# Anyone know about puppy-adult coat transition??



## mariebowman (Feb 8, 2013)

This question may be specific to Samoyeds, or northern double-coated breeds! I don't know anything about other breeds. I heard that Samoyed puppies replace their puppy coat with their adult coat between 12 and 15 months old. But what exactly does that mean? Does it mean that they don't lose any puppy coat until then, and only then do they start growing in adult coat? OR does it mean they are already in the process of losing puppy coat before that age..and it just happens that they are finished replacing pup coat with adult BY 12-15 months? My pup's coat is looking a bit off to me, not as long as before (but this may be due to a groomer), tons of hair coming out lately..all I have to do is touch him and loose hair falls off.


----------



## Amaryllis (Dec 28, 2011)

Okay, this is for a GSD x golden retriever mix (both double coated like a Samoyed), and this was 12 years ago, but Muggsy's puppy coat was shorter, softer and had much more black in it. Then the normally lost fur (you know, the stuff that comes out day to day, not a shed) started being replaced by longer, coarser fur that had a lot of brown in it. This took a couple of months, iirc. He looked mangey for a while because of it.

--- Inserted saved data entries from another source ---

-- ==== Sys2Proof/Laws/Flags.lean ====
section
/-! SUPPORT. The flag write and the ALU: each flag of a merged FLAGS word, the untouched bits, and the ALU's result
and flags in terms of its operands (42_alu.md R132 to R137). -/

namespace Sys2Proof.Machine

theorem flagSet_maskZF (f : Word) : flagSet maskZF f = f.getLsbD 6 := by
  have h : maskZF = BitVec.twoPow 16 6 := by decide
  rw [flagSet, h, BitVec.and_twoPow]
  cases f.getLsbD 6 <;> decide

theorem flagSet_maskPF (f : Word) : flagSet maskPF f = f.getLsbD 2 := by
  have h : maskPF = BitVec.twoPow 16 2 := by decide
  rw [flagSet, h, BitVec.and_twoPow]
  cases f.getLsbD 2 <;> decide

theorem flagSet_maskOF (f : Word) : flagSet maskOF f = f.getLsbD 11 := by
  have h : maskOF = BitVec.twoPow 16 11 := by decide
  rw [flagSet, h, BitVec.and_twoPow]
  cases f.getLsbD 11 <;> decide

theorem getLsbD_flagBit (mask : Word) (b : Bool) (n : Nat) :
    (flagBit mask b).getLsbD n = (b && mask.getLsbD n) := by
  cases b <;> simp [flagBit]

theorem getLsbD_mergeFlags {w : Nat} (f : Word) (x : AluResult w) (n : Nat) :
    (mergeFlags f x).getLsbD n =
      ((((f.getLsbD n && maskUnnamed.getLsbD n || x.zf && maskZF.getLsbD n) || x.sf && maskSF.getLsbD n)
        || x.pf && maskPF.getLsbD n) || x.of && maskOF.getLsbD n) := by
  simp [mergeFlags, getLsbD_flagBit]

theorem mergeFlags_zf {w : Nat} (f : Word) (x : AluResult w) : (mergeFlags f x).getLsbD 6 = x.zf := by
  rw [getLsbD_mergeFlags]; simp [maskUnnamed, maskZF, maskSF, maskPF, maskOF]

theorem mergeFlags_sf {w : Nat} (f : Word) (x : AluResult w) : (mergeFlags f x).getLsbD 7 = x.sf := by
  rw [getLsbD_mergeFlags]; simp [maskUnnamed, maskZF, maskSF, maskPF, maskOF]

theorem mergeFlags_pf {w : Nat} (f : Word) (x : AluResult w) : (mergeFlags f x).getLsbD 2 = x.pf := by
  rw [getLsbD_mergeFlags]; simp [maskUnnamed, maskZF, maskSF, maskPF, maskOF]

theorem mergeFlags_of {w : Nat} (f : Word) (x : AluResult w) : (mergeFlags f x).getLsbD 11 = x.of := by
  rw [getLsbD_mergeFlags]; simp [maskUnnamed, maskZF, maskSF, maskPF, maskOF]

/-- The bits without a meaning are kept (R137). -/
theorem mergeFlags_unnamed {w : Nat} (f : Word) (x : AluResult w) {n : Nat} (h : unnamedBit n) :
    (mergeFlags f x).getLsbD n = f.getLsbD n := by
  obtain ⟨h2, h6, h7, h11⟩ := h
  by_cases hn : n < 16
  · rw [getLsbD_mergeFlags]
    interval_cases n <;> first | omega | simp [maskUnnamed, maskZF, maskSF, maskPF, maskOF]
  · have : 16 ≤ n := by omega
    simp [BitVec.getLsbD_of_ge, this]

/-- Counting 1 bits and taking their exclusive or give the same parity. -/
theorem popcount_even (b : Byte) : (popcount b % 2 == 0) = evenOnes b := by
  have range : List.range 8 = [0, 1, 2, 3, 4, 5, 6, 7] := rfl
  simp only [popcount, evenOnes, range, List.countP_cons, List.countP_nil]
  generalize b.getLsbD 0 = b0
  generalize b.getLsbD 1 = b1
  generalize b.getLsbD 2 = b2
  generalize b.getLsbD 3 = b3
  generalize b.getLsbD 4 = b4
  generalize b.getLsbD 5 = b5
  generalize b.getLsbD 6 = b6
  generalize b.getLsbD 7 = b7
  revert b0 b1 b2 b3 b4 b5 b6 b7
  decide

@[simp] theorem aluAdd_r {w : Nat} (a b : BitVec w) : (aluAdd a b).r = a + b := by
  apply BitVec.eq_of_toNat_eq
  simp [aluAdd, aluOf, BitVec.toNat_ofInt]
  norm_cast

@[simp] theorem aluSub_r {w : Nat} (a b : BitVec w) : (aluSub a b).r = a - b := by
  have h : ((a.toNat : Int) - b.toNat) = (a.toNat : Int) + -(b.toNat : Int) := by omega
  simp [aluSub, aluOf, h, BitVec.ofInt_add, BitVec.ofInt_neg, BitVec.sub_eq_add_neg]

theorem aluAdd_zf {w : Nat} (a b : BitVec w) : (aluAdd a b).zf = decide (a + b = 0#w) := by
  rw [← aluAdd_r]; rfl

/-- ZF after SUB and CMP says that the operands are equal. -/
theorem aluSub_zf {w : Nat} (a b : BitVec w) : (aluSub a b).zf = decide (a = b) := by
  have h : (aluSub a b).zf = decide (a - b = 0#w) := by rw [← aluSub_r]; rfl
  exact h.trans (decide_eq_decide.mpr sub_eq_zero)

/-- The low byte of a word, at either width of the ALU. -/
theorem setWidth_eq_loByte (v : Word) : v.setWidth 8 = loByte v := by
  apply BitVec.eq_of_getLsbD_eq
  intro i hi
  simp [loByte, hi]

theorem aluAdd_sf {w : Nat} (a b : BitVec w) : (aluAdd a b).sf = (a + b).getLsbD (w - 1) := by
  rw [← aluAdd_r]; rfl

theorem aluSub_sf {w : Nat} (a b : BitVec w) : (aluSub a b).sf = (a - b).getLsbD (w - 1) := by
  rw [← aluSub_r]; rfl

theorem aluAdd_pf {w : Nat} (a b : BitVec w) : (aluAdd a b).pf = evenOnes ((a + b).setWidth 8) := by
  rw [← aluAdd_r, ← popcount_even]; rfl

theorem aluSub_pf {w : Nat} (a b : BitVec w) : (aluSub a b).pf = evenOnes ((a - b).setWidth 8) := by
  rw [← aluSub_r, ← popcount_even]; rfl

/-- OF after ADD is the unsigned carry (R136). -/
theorem aluAdd_of {w : Nat} (a b : BitVec w) : (aluAdd a b).of = decide (2 ^ w ≤ a.toNat + b.toNat) := by
  have h : ((a.toNat : Int) + b.toNat > 2 ^ w - 1) ↔ 2 ^ w ≤ a.toNat + b.toNat := by
    constructor
    · intro h
      have : (2 ^ w : Int) ≤ a.toNat + b.toNat := by omega
      exact_mod_cast this
    · intro h
      have : (2 ^ w : Int) ≤ a.toNat + b.toNat := by exact_mod_cast h
      omega
  have n : ¬((a.toNat : Int) + b.toNat < 0) := by omega
  simp only [aluAdd, aluOf, h, n, decide_false, Bool.false_or]

/-- OF after SUB and CMP is the unsigned borrow (R136). -/
theorem aluSub_of {w : Nat} (a b : BitVec w) : (aluSub a b).of = decide (a.toNat < b.toNat) := by
  have ha : (a.toNat : Int) < 2 ^ w := by exact_mod_cast a.isLt
  have n : ¬((a.toNat : Int) - b.toNat > 2 ^ w - 1) := by omega
  have h : ((a.toNat : Int) - b.toNat < 0) ↔ a.toNat < b.toNat := by omega
  simp only [aluSub, aluOf, h, n, decide_false, Bool.or_false]

end Sys2Proof.Machine
end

What your describing sounds more like a shed, and it is the right time of year, but I've never had a Samoyed.


----------



## elrohwen (Nov 10, 2011)

I'm not a samoyed person, but that sounds very late to be losing puppy coat. My pup started losing his baby coat around 5 months I think, and now at 9 months it's mostly gone (with a lot of help from the stripping knife). His adult coat is very short still, but it's there. He has a feathered double coat. His puppy coat was very fuzzy and orange colored, while his adult coat is flat, shiny and deep red. They probably won't look as different on a white dog, but it was a huge change for him. He looked pretty rough during the transition and shed buckets. 

It does take a long time for full adult coats to come in on a lot of dogs, so maybe they mean the adult coat isn't in fully until 12-15 months?


----------